The conductive lines CL may be disposed on the fourth planar insulating layer 160 of the connection region CNR, and may be connected to the cell contact plugs CPLG through the contact plugs LCT.

7A and 7B are enlarged views of part A of FIG. 6 .

Referring to FIG. 7A , the peripheral circuit lines (PLP of FIG. 6 ) may include an upper line TLM and a lower line BLM. The upper interconnection TLM may include a first upper interconnection TLM1 and a second upper interconnection TLM2 . The lower interconnection BLM may have a smaller thickness than the upper interconnection TLM. The upper interconnection TLM and the lower interconnection BLM may extend in the first direction D1 to be provided on the semiconductor substrate 10 of FIG. 6 . The peripheral circuit insulating layer 50 may completely cover the upper wiring TLM and the lower wiring BLM. That is, the upper wiring TLM and the lower wiring BLM may be provided in the peripheral circuit insulating layer 50 .

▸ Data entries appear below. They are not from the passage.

/-- The line-break placed, with its settle and its RELAY window (R42, R45, R59). -/
def lineBreakPlaced (c : Contact) (s : State) : State :=
  handWindow .relay none none s.now (some 70) (placeLineBreak c s)

theorem moveLineBreak_eq : moveLineBreak c s = lineBreakSeen (lineBreakPlaced c s) := rfl

theorem lineBreakPlaced_parts : (lineBreakPlaced c s).relays.lineBreak = c ∧
    (lineBreakPlaced c s).settles = s.settles ++ [⟨.lineBreak, s.now + ms 20⟩] ∧
    (lineBreakPlaced c s).channels = s.channels ∧ (lineBreakPlaced c s).faults = s.faults := by
  have hplaced : (placeLineBreak c s).settles = s.settles ++ [⟨.lineBreak, s.now + ms 20⟩] := rfl
  refine ⟨?_, ?_, ?_, ?_⟩
  · simp [lineBreakPlaced, placeLineBreak, startSettle]
  · simp [lineBreakPlaced, hplaced]
  · simp [lineBreakPlaced, placeLineBreak, startSettle]
  · simp [lineBreakPlaced, placeLineBreak, startSettle]

/-- What a direct change of the line-break makes of a state (R45, R59). -/
structure LineBreakMoved (c : Contact) (s t : State) : Prop where
  clock : t.clock = s.clock
  lineBreak : t.relays.lineBreak = c
  isolation : t.faults.isolation = s.faults.isolation
  settles : ⟨.lineBreak, s.now + ms 20⟩ ∈ t.settles
  evolves : Evolves (seenRoom c) (lineBreakPlaced c s) t
  emits : ∀ sort, beside sort → Emits (fun n => sort n = false) s.channels t.channels

theorem moveLineBreak_moved : LineBreakMoved c s (moveLineBreak c s) := by
  obtain ⟨hlineBreak, hsettles, hchannels, hfaults⟩ := lineBreakPlaced_parts (c := c) (s := s)
  have hkeeps := lineBreakSeen_keeps (a := guarded (lineBreakPlaced c s)) Keeps.refl
  rw [moveLineBreak_eq]
  refine ⟨by simp [lineBreakPlaced, placeLineBreak, startSettle], hkeeps.lineBreak.trans hlineBreak,
    hkeeps.isolation.trans (congrArg FaultUnit.isolation hfaults), lineBreakSeen_settles (by simp [hsettles]) rfl,
    lineBreakSeen_evolves hlineBreak, fun sort h => ?_⟩
  rw [← hchannels]
  exact lineBreakSeen_beside h

/-- The RELAY window of a direct change, seen from the state before its event (R59). -/
theorem LineBreakMoved.opened {r : State} {n room : Nat} (h : LineBreakMoved c s t) (hclock : s.clock = r.clock)
    (hwindows : s.sched.windows = r.sched.windows) (ht : Evolves n t u) (hroom : seenRoom c + n + 1 ≤ room) :
    windowOpened (relayWindow r.now none) room r u := by
  have hnow : s.now = r.now := congrArg Clock.timebase hclock
  refine windowOpened_of_evolves (u := placeLineBreak c s) (n := seenRoom c + n) hnow ?_ (h.evolves.trans ht)
  have hplaced : (placeLineBreak c s).sched.windows = s.sched.windows := rfl
  rw [hplaced, hwindows]
  omega

end

/-! ## The test that a hard fault meets -/

section
variable {x : Test} {s t u : State} {l w : List Raised}

/-- No exchange test is in flight after a hard fault, and a home test is in RELEASE (R146, R148). -/
theorem abortTest_fault_leaves (y : Test) (hy : (abortTest .faultAbort s).engine.test = some y) :
    y.target ≠ .exchange ∧ y.phase = .release := by
  cases hx : s.engine.test with
  | none =>
    have hsame : abortTest .faultAbort s = s := by simp [abortTest, hx]
    rw [hsame, hx] at hy
    cases hy
  | some x =>
    by_cases ht : x.target = .exchange
    · by_cases hp : x.phase = .release
      · obtain ⟨z, hz, -⟩ := detachedFrom_test hx
        rw [abortTest_acts_in_release hx hp, actOnAbort_fault_of_exchange ht (by simp [hp]), abortDetached_eq,
          endTest_test_none hz] at hy
        cases hy
      · rw [(abortTest_fault_of_exchange hx ht hp).1] at hy
        cases hy
    · by_cases hp : x.phase = .release
      · rw [abortTest_in_release (releasesBy_fault ht) hx hp, hx] at hy
        cases hy
        exact ⟨ht, hp⟩
      · have hab := abortTest_abortedBy (releasesBy_fault ht) hx hp
        by_cases hn : x.phase = .notify
        · rw [(hab.ended hn).1] at hy
          cases hy
        · rw [(hab.releasing hn).1] at hy
          cases hy
          exact ⟨ht, rfl⟩

/-- The abort by a hard fault raises TEST_ABORTED of a test outside RELEASE, and nothing else. -/
theorem abortTest_fault_faulted (h : ∀ x, s.engine.test = some x → x.phase ≠ .release ∨ x.target ≠ .exchange) :
    Faulted (abortFaults 4 s) s (abortTest .faultAbort s) := by
  cases hx : s.engine.test with
  | none =>
    have hsame : abortTest .faultAbort s = s := by simp [abortTest, hx]
    have hnone : abortFaults 4 s = [] := by simp [abortFaults, hx]
    rw [hsame, hnone]
    exact .refl
  | some x =>
    by_cases hp : x.phase = .release
    · have ht : x.target ≠ .exchange := (h x hx).resolve_left (fun hn => hn hp)
      have hnone : abortFaults 4 s = [] := by simp [abortFaults, hx, hp]
      rw [abortTest_in_release (releasesBy_fault ht) hx hp, hnone]
      exact .refl
    · rw [show (4 : Nat) = abortCode .faultAbort from rfl, abortFaults_eq hx hp]
      by_cases ht : x.target = .exchange
      · exact (abortTest_fault_of_exchange hx ht hp).2
      · exact (abortTest_abortedBy (releasesBy_fault ht) hx hp).faulted

theorem abortFaults_congr {n : Nat} (hnow : t.now = s.now) (htest : (steady t).test = (steady s).test) :
    abortFaults n t = abortFaults n s := by
  cases hx : s.engine.test with
  | none =>
    have hy : t.engine.test = none := by simpa [steady, hx] using htest
    simp [abortFaults, hx, hy]
  | some x =>
    obtain ⟨y, hy, hyx⟩ := exists_test_of_steady htest hx
    rw [abortFaults, abortFaults, hy, hx, hnow, eq_of_forgetReadings hyx]

end

/-! ## What comes with a hard fault (R156, R162) -/

/-- What the faults of an event leave to it: the line-break with its settle, the isolation state and its own notices. -/
structure Aside (n : Nat) (s t : State) : Prop where
  clock : t.clock = s.clock
  lineBreak : t.relays.lineBreak = s.relays.lineBreak
  isolation : t.faults.isolation = s.faults.isolation
  settles : ∀ d ∈ s.settles, d.asker = .lineBreak → d ∈ t.settles
  evolves : Evolves n s t
  emits : ∀ sort, beside sort → Emits (fun n => sort n = false) s.channels t.channels

section
variable {s t u v : State} {n k : Nat} {f : Raised} {c : FaultClass} {d1 d2 : Nat} {l w : List Raised}

theorem Aside.refl : Aside n s s := ⟨rfl, rfl, rfl, fun _ h _ => h, .refl, fun _ _ => .refl⟩

theorem Aside.trans (h : Aside n s t) (h' : Aside k t u) : Aside (n + k) s u where
  clock := h'.clock.trans h.clock
  lineBreak := h'.lineBreak.trans h.lineBreak
  isolation := h'.isolation.trans h.isolation
  settles := fun d hd hk => h'.settles d (h.settles d hd hk) hk
  evolves := h.evolves.trans h'.evolves
  emits := fun sort hs => (h.emits sort hs).trans (h'.emits sort hs)

theorem abortTest_aside {why : AbortReason} (hw : why ≠ .powerAbort) : Aside 3 s (abortTest why s) := by
  have hkeeps := abortTest_keeps (a := guarded s) (s := s) Keeps.refl why
  exact ⟨by simp, hkeeps.lineBreak, hkeeps.isolation, fun d hd hk => abortTest_settles hw hd hk,
    abortTest_evolves hw, fun sort hs => abortTest_beside hs hw⟩

theorem takeFault_aside : Aside 0 s (takeFault f s) :=
  ⟨by simp, by simp, congrArg Guarded.isolation (takeFault_guarded f), fun d hd _ => by simpa using hd,
    evolves_of_eq (by simp) (by simp), fun sort hs => takeFault_emits (beside_kind hs (by decide)) .refl⟩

The upper wiring TLM may include a line part LP and a connection part CP. The line portion LP of the upper interconnection TLM may include a first portion P1 and a second portion P2 . A top surface of the first portion P1 of the upper wiring TLM and a top surface of the second portion P2 of the upper wiring TLM may be disposed on the same plane. The first portion P1 of the upper interconnection TLM may have a first thickness T1 in the third direction D3 . The first portion P1 of the upper interconnection TLM may have a first length L1 in the first direction D1 . The second portion P2 of the upper interconnection TLM may have a second thickness T2 in the third direction D3 . The second thickness T2 may be greater than the first thickness T1 . The second thickness T2 may be about twice the first thickness T1 . The lower surface of the second portion P2 of the upper line TLM may be spaced apart from the upper surface of the lower line BLM by a second length L2 in the third direction D3 . The upper interconnection TLM and the lower interconnection BLM may include tungsten (W), aluminum (Al), and/or copper (Cu).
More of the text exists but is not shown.